Copy precisely the first line of the material below and every later line, stopping with the line that contains "ix m) := by".
** Opening Data to process block **
-- ==== Sys2Proof/Laws/FrameGates.lean ====
section
/-!
SUPPORT. Sys2Proof/Laws/FrameGates.lean: what gates, commit and memory happenings leave alone (`Kept`): one lemma per function, whose `Free` premises are the
fields it may change.
-/
namespace Sys2Proof.Machine

open Sys2Proof

theorem enterToken_kept {K : Field → Bool} {o : State} [Free K .bays] [Free K .parts] [Free K .pf] [Free K .flight] {s :
    State} {b} {g} {ix} {m} (h : Kept K o s) : Kept K o (enterToken s b g ix m) := by
  unfold enterToken
  repeat' (first
    | with_reducible assumption | with_reducible apply State.sendTarget_kept | with_reducible apply State.modInst_kept
    | with_reducible apply State.takeFault_kept | with_reducible apply State.modGate_kept | split)

theorem countWait_kept {K : Field → Bool} {o : State} [Free K .bays] [Free K .flight] {s : State} {m} {w} (h : Kept K o s) :
    Kept K o (countWait s m w) := by
  unfold countWait
  repeat' (first
    | with_reducible assumption | with_reducible apply State.send_kept | with_reducible apply State.modElem_kept | split
    | dsimp only)

theorem placeToken_kept {K : Field → Bool} {o : State} [Free K .bays] [Free K .flight] {s : State} {m} {at_} (h : Kept K o
    s) : Kept K o (placeToken s m at_) := by
  unfold placeToken
  repeat' (first
    | with_reducible assumption | with_reducible apply countWait_kept | with_reducible apply State.modElem_kept | split
    | dsimp only)

theorem takeEntry_kept {K : Field → Bool} {o : State} [Free K .bays] [Free K .parts] [Free K .pf] [Free K .flight] {s :
    State} {m} (h : Kept K o s) : Kept K o (takeEntry s m) := by
  unfold takeEntry
  repeat' (first
    | with_reducible assumption | with_reducible apply State.modGate_kept | with_reducible apply enterToken_kept | split)

theorem placeEntry_kept {K : Field → Bool} {o : State} [Free K .bays] [Free K .parts] [Free K .pf] [Free K .flight] {s :
    State} {m} (h : Kept K o s) : Kept K o (placeEntry s m) := by
  unfold placeEntry
  repeat' (first
    | with_reducible assumption | with_reducible apply State.send_kept | with_reducible apply takeEntry_kept | split)

theorem haltBay_kept {K : Field → Bool} {o : State} [Free K .bays] {ctx} {s : State} {b} (h : Kept K o s) : Kept K o
    (haltBay ctx s b) := by
  unfold haltBay
  repeat' (first | with_reducible assumption | with_reducible apply State.modBay_kept | with_reducible apply State.modCtx_kept)

theorem clearRows_kept {K : Field → Bool} {o : State} [Free K .bays] {s : State} {b} {g} {ix} (h : Kept K o s) : Kept K o
    (clearRows s b g ix) := by
  unfold clearRows
  repeat' (first | with_reducible assumption | with_reducible apply State.modBay_kept)

theorem freeInst_kept {K : Field → Bool} {o : State} [Free K .bays] {s : State} {b} {g} {ix} (h : Kept K o s) : Kept K o
    (freeInst s b g ix) := by
  unfold freeInst
  repeat' (first | with_reducible assumption | with_reducible apply State.modBay_kept)

theorem haltLaunch_kept {K : Field → Bool} {o : State} [Free K .bays] [Free K .parts] [Free K .pf] {s : State} {n} {ctx}
    {hseq} {code} (h : Kept K o s) : Kept K o (haltLaunch s n ctx hseq code) := by
  unfold haltLaunch
  repeat' (first
    | with_reducible assumption | with_reducible apply State.modLaunch_kept | with_reducible apply haltBay_kept
    | with_reducible apply foldl_kept | split)
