-- ==== Sys2Proof/Laws/FrameStep.lean ====
section
/-!
SUPPORT. Sys2Proof/Laws/FrameStep.lean: an instruction changes only the fields of its `touches`; what surrounds it in a step.
-/
namespace Sys2Proof.Machine

open Sys2Proof

theorem afterFire_kept {K : Field → Bool} [Free K .bays] [Free K .parts] [Free K .pf] [Free K .flight] {o : State} {r b m} {s : State} (h : Kept K o s) :
    Kept K o (afterFire r b m s) := by
  unfold afterFire
  split
  · exact h
  · exact traceFire_kept (State.modCtx_kept h)

theorem traceFrozen_kept {K : Field → Bool} [Free K .bays] [Free K .parts] [Free K .pf] [Free K .flight] {o old s : State} (h : Kept K o s) : Kept K o (traceFrozen old s) := by
  unfold traceFrozen
  split
  · exact foldl_kept (fun _ _ ht => traceInst_kept ht) _ h
  · exact h

theorem Cand.finish_kept {K : Field → Bool} [Free K .bays] [Free K .parts] [Free K .pf] [Free K .flight] {o old : State} {r c} {s : State} (h : Kept K o s) :
    Kept K o (Cand.finish old r c s) := by
  unfold Cand.finish
  refine traceFrozen_kept ?_
  split
  · split
    · exact h
    · exact afterFire_kept h
  · exact h

/-- All fields of a list may change. -/
def FreeAll (K : Field → Bool) : List Field → Prop
  | [] => True
  | f :: l => Free K f ∧ FreeAll K l

theorem freeAll_of {K : Field → Bool} : ∀ {l : List Field}, (∀ f ∈ l, K f = false) → FreeAll K l
  | [], _ => trivial
  | f :: _, h => ⟨⟨h f (.head _)⟩, freeAll_of fun g hg => h g (.tail _ hg)⟩
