@[simp] theorem ctx?_modGate {f : Gate → Gate} : (s.modGate b g f).ctx? c k = s.ctx? c k := ctx?_modBay fun _ => rfl
@[simp] theorem site?_modGate {f : Gate → Gate} : (s.modGate b g f).site? c k = s.site? c k := site?_modBay fun _ => rfl
@[simp] theorem elem_modGate {f : Gate → Gate} : (s.modGate b g f).elem c k = s.elem c k := elem_modBay fun _ => rfl
@[simp] theorem ctx?_modInst {f : Inst → Inst} : (s.modInst b g ix f).ctx? c k = s.ctx? c k := ctx?_modGate
@[simp] theorem site?_modInst {f : Inst → Inst} : (s.modInst b g ix f).site? c k = s.site? c k := site?_modGate
@[simp] theorem elem_modInst {f : Inst → Inst} : (s.modInst b g ix f).elem c k = s.elem c k := elem_modGate
@[simp] theorem ctx?_modElem {f : Element → Element} : (s.modElem b g f).ctx? c k = s.ctx? c k := ctx?_modBay fun _ => rfl
@[simp] theorem gate_modElem {f : Element → Element} : (s.modElem b k f).gate c g = s.gate c g := gate_modBay fun _ => rfl
@[simp] theorem gate_modCtx {f : CtxRt → CtxRt} : (s.modCtx b k f).gate c g = s.gate c g := gate_modBay fun _ => rfl
@[simp] theorem elem_modCtx {f : CtxRt → CtxRt} : (s.modCtx b ctx f).elem c k = s.elem c k := elem_modBay fun _ => rfl
@[simp] theorem gate_modSite {f : Site → Site} : (s.modSite b k f).gate c g = s.gate c g := gate_modBay fun _ => rfl
@[simp] theorem ctx?_modSite {f : Site → Site} : (s.modSite b k f).ctx? c n = s.ctx? c n := ctx?_modBay fun _ => rfl
@[simp] theorem slot_modInst {f : Inst → Inst} : (s.modInst b g ix f).slot c k n = s.slot c k n := by
  simp [slot]

@[simp] theorem gate_modGate {f : Gate → Gate} : (s.modGate b g f).gate b g = f (s.gate b g) := by
  simp [gate, modGate]

@[simp] theorem inst?_modInst {f : Inst → Inst} : (s.modInst b g ix f).inst? b g ix = (s.inst? b g ix).map f := by
  simp [inst?, modInst]

/-- An update of instances leaves the hitches of every gate alone. -/
@[simp] theorem hitch?_modInst {f : Inst → Inst} : (s.modInst b g ix f).hitch? c n ctx k = s.hitch? c n ctx k := by
  unfold hitch? modInst modGate gate
  by_cases hc : c = b
  · subst hc
    rw [bay_modBay]
    by_cases hn : n = g
    · subst hn
      simp
    · rw [AMap.getD_set_ne hn]
  · rw [bay_modBay_ne hc]

@[simp] theorem modInst_modInst {f f' : Inst → Inst} :
    (s.modInst b g ix f).modInst b g ix f' = s.modInst b g ix (f' ∘ f) := by
  unfold modInst modGate
  rw [modBay_modBay]
  congr 1
  funext x
  simp

end State

end Sys2Proof.Machine
end

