theorem packedLanes_extract (k : Nat) : (packedLanes c m).extractLsb' (c.ty.width true * k) (c.ty.width true) =
    if h : k < (markedLanes c m).length then laneBits true (c.ty.width true) (markedLanes c m)[k] m.a else 0 := by
  have hfit : c.ty.width true * ((markedLanes c m).map fun j => patAt true (c.ty.width true) j m.a).length ≤ 1024 := by
    rw [List.length_map]
    exact (Nat.mul_le_mul_left _ markedLanes_length).trans_eq (Ty.width_lanes ..)
  split
  case isTrue h => rw [packedLanes, ofLanes_extract hfit (List.getElem?_eq_getElem (by simpa using h)), List.getElem_map, ofNat_patAt]
  case isFalse h => exact ofLanes_extract_above (by simpa using h)

/-- What lexpd puts in lane j: the lane of A whose number is the place of j among the marks. -/
def expandedLane (c : Common) (m : MSet) (j : Nat) : Nat :=
  match placeOf (· == j) (markedLanes c m) 0 with
  | some k => patAt true (c.ty.width true) k m.a
  | none => 0

def expandedLanes (c : Common) (m : MSet) : Vec :=
  ofLanes (c.ty.width true) ((List.range (1024 / c.ty.width true)).map (expandedLane c m))

theorem exec_lexpd (h : Ready c b m s) : exec (.lexpd c f) s =
    .next (deliver2 c (.vec (expandedLanes c m)) (.sc (word (markedLanes c m).length)) b m s.taken) := by
  change execLexpd c f s = _
  rw [execLexpd, fireLane, fireVals_ready h, maskLanes_eq]
  rfl

theorem expandedLanes_extract {j : Nat} (hj : j < 1024 / c.ty.width true) :
    (expandedLanes c m).extractLsb' (c.ty.width true * j) (c.ty.width true) = BitVec.ofNat _ (expandedLane c m j) :=
  ofLanes_map_extract _ (Ty.width_lanes ..).le hj

theorem expandedLanes_extract_marked {k : Nat} (hk : k < (markedLanes c m).length) :
    (expandedLanes c m).extractLsb' (c.ty.width true * (markedLanes c m)[k]) (c.ty.width true) =
      laneBits true (c.ty.width true) k m.a := by
  rw [expandedLanes_extract (lt_of_mem_markedLanes (List.getElem_mem hk)), expandedLane, placeOf_getElem markedLanes_nodup hk,
    Nat.zero_add, ofNat_patAt]

theorem expandedLanes_extract_unmarked {j : Nat} (hj : j < 1024 / c.ty.width true) (hmark : j ∉ markedLanes c m) :
    (expandedLanes c m).extractLsb' (c.ty.width true * j) (c.ty.width true) = 0 := by
  have hnone : placeOf (· == j) (markedLanes c m) 0 = none :=
    placeOf_eq_none.2 fun e he => beq_eq_false_iff_ne.2 fun heq => hmark (heq ▸ he)
  rw [expandedLanes_extract hj, expandedLane, hnone]
  rfl

end Marks

/-! ## Bytes of words and vectors (R4, R63) -/

section Bytes

theorem leNat_eq_foldr (l : List Byte) :
    leNat l = (l.map BitVec.toNat).foldr (fun x n => n * 2 ^ 8 + x % 2 ^ 8) 0 := by
  induction l with
  | nil => rfl
  | cons x l ih =>
    rw [leNat, ih, List.map_cons, List.foldr_cons, Nat.mod_eq_of_lt x.isLt]
    omega

/-- Byte j of a number made of bytes. -/
theorem ofNat_leNat_extract {w : Nat} {l : List Byte} {j : Nat} {x : Byte} (hfit : 8 * l.length ≤ w) (h : l[j]? = some x) :
    (BitVec.ofNat w (leNat l)).extractLsb' (8 * j) 8 = x := by
  obtain ⟨hj, rfl⟩ := List.getElem?_eq_some_iff.1 h
  have hlt : leNat l < 2 ^ w := by
    rw [leNat_eq_foldr]
    exact (foldr_lanes_lt 8 _).trans_le (Nat.pow_le_pow_right two_pos (by simpa using hfit))
  refine BitVec.eq_of_toNat_eq ?_
  rw [BitVec.extractLsb'_toNat, BitVec.toNat_ofNat, Nat.mod_eq_of_lt hlt, Nat.shiftRight_eq_div_pow, leNat_eq_foldr,
    foldr_lanes_get 8 _ j (by simpa using hj), List.getElem_map, Nat.mod_eq_of_lt (BitVec.isLt _)]

/-- Byte j of a number's bytes. -/
theorem getElem?_leBytes {n j : Nat} (h : j < n) (v : Nat) : (leBytes n v)[j]? = some (BitVec.ofNat 8 (v >>> (8 * j))) := by
  induction n generalizing j v with
  | zero => cases h
  | succ n ih =>
    cases j with
    | zero => rfl
    | succ j =>
      rw [leBytes, List.getElem?_cons_succ, ih (by omega), Nat.mul_succ, Nat.add_comm, Nat.shiftRight_add,
        Nat.shiftRight_eq_div_pow v]

/-- A part of a byte, counted from the start of the whole. -/
theorem extractLsb'_of_byte {w : Nat} (x : BitVec w) (k : Nat) {i n : Nat} (h : i + n ≤ 8) :
    x.extractLsb' (8 * k + i) n = (x.extractLsb' (8 * k) 8).extractLsb' i n := by
  refine BitVec.eq_of_getLsbD_eq fun j hj => ?_
  rw [BitVec.getLsbD_extractLsb', BitVec.getLsbD_extractLsb', BitVec.getLsbD_extractLsb', Nat.add_assoc]
  simp [show i + j < 8 by omega]

end Bytes

/-! ## Runs put into a list -/

section Runs

variable {α : Type} {l r : List α}

theorem putRun_length {k : Nat} (h : k + r.length ≤ l.length) : (putRun l k r).length = l.length := by
  simp only [putRun, List.length_append, List.length_take, List.length_drop]
  omega

theorem getElem?_putRun {k : Nat} (h : k + r.length ≤ l.length) (i : Nat) :
    (putRun l k r)[i]? = if k ≤ i ∧ i < k + r.length then r[i - k]? else l[i]? := by
  have htake : (l.take k).length = k := List.length_take_of_le (by omega)
  rw [putRun, List.append_assoc, List.getElem?_append, htake]
  rcases Nat.lt_or_ge i k with h1 | h1
  · rw [if_pos h1, List.getElem?_take_of_lt h1, if_neg (by omega)]
  · rw [if_neg (by omega), List.getElem?_append]
    rcases Nat.lt_or_ge i (k + r.length) with h2 | h2
    · rw [if_pos (by omega), if_pos ⟨h1, h2⟩]
    · rw [if_neg (by omega), if_neg (by omega), List.getElem?_drop]
      congr 1
      omega

/-- A list with the runs of `n` blocks of length `len` put at the block numbers from `k0` on. -/
def putBlocks (l : List α) (len k0 : Nat) (run : Nat → List α) (n : Nat) : List α :=
  (List.range n).foldl (fun l k => putRun l (len * (k0 + k)) (run k)) l

variable {len k0 : Nat} {run : Nat → List α} (hrun : ∀ k, (run k).length = len)
include hrun

theorem putBlocks_spec {n : Nat} (hfit : len * (k0 + n) ≤ l.length) :
    (putBlocks l len k0 run n).length = l.length ∧ ∀ j, ∀ i < len,
      (putBlocks l len k0 run n)[len * j + i]? = if k0 ≤ j ∧ j < k0 + n then (run (j - k0))[i]? else l[len * j + i]? := by
  induction n with
  | zero => exact ⟨rfl, fun j i _ => by rw [if_neg (by omega)]; rfl⟩
  | succ n ih =>
    have hnext : len * (k0 + n) + len ≤ l.length := hfit
    obtain ⟨hlen, hget⟩ := ih (by omega)
    have hput : putBlocks l len k0 run (n + 1) = putRun (putBlocks l len k0 run n) (len * (k0 + n)) (run n) := by
      simp [putBlocks, List.range_succ]
    have hroom : len * (k0 + n) + (run n).length ≤ (putBlocks l len k0 run n).length := by rw [hrun, hlen]; exact hnext
    refine ⟨by rw [hput, putRun_length hroom, hlen], fun j i hi => ?_⟩
    rw [hput, getElem?_putRun hroom, hrun]
    rcases Nat.lt_trichotomy j (k0 + n) with hj | rfl | hj
    · have : len * j + len ≤ len * (k0 + n) := Nat.mul_le_mul_left len hj
      rw [if_neg (by omega), hget j i hi]
      simp [hj, show j < k0 + (n + 1) by omega]
    · rw [if_pos (by omega), if_pos (by omega)]
      congr 2 <;> omega
    · have : len * (k0 + n) + len ≤ len * j := Nat.mul_le_mul_left len hj
      rw [if_neg (by omega), hget j i hi, if_neg (by omega), if_neg (by omega)]

end Runs

end Sys2Proof.Machine

namespace Sys2Proof.Machine

open Sys2Proof

/-! ## Codes of q4 (R61, R62) -/

section Codes

variable {nbv ty : Nat}

theorem q4Codes_lt : ∀ c ∈ q4Codes nbv ty, c < 16 := by
  unfold q4Codes
  split <;> decide

theorem q4Pick_cases (mode : Rnd) (t lo hi : Int) (cl ch : Nat) :
    q4Pick mode t lo hi cl ch = cl ∨ q4Pick mode t lo hi cl ch = ch := by
  unfold q4Pick
  split
  · exact .inl rfl
  · cases mode <;> simp only [true_or, or_true] <;> split_ifs <;> simp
** Closing Data to process block **
= Response to this exercise =
-- ==== Sys2Proof/Laws/FrameGates.lean ====
section
/-!
SUPPORT. Sys2Proof/Laws/FrameGates.lean: what gates, commit and memory happenings leave alone (`Kept`): one lemma per function, whose `Free` premises are the
fields it may change.
-/
namespace Sys2Proof.Machine

open Sys2Proof

theorem enterToken_kept {K : Field → Bool} {o : State} [Free K .bays] [Free K .parts] [Free K .pf] [Free K .flight] {s :
    State} {b} {g} {ix} {m} (h : Kept K o s) : Kept K o (enterToken s b g ix m) := by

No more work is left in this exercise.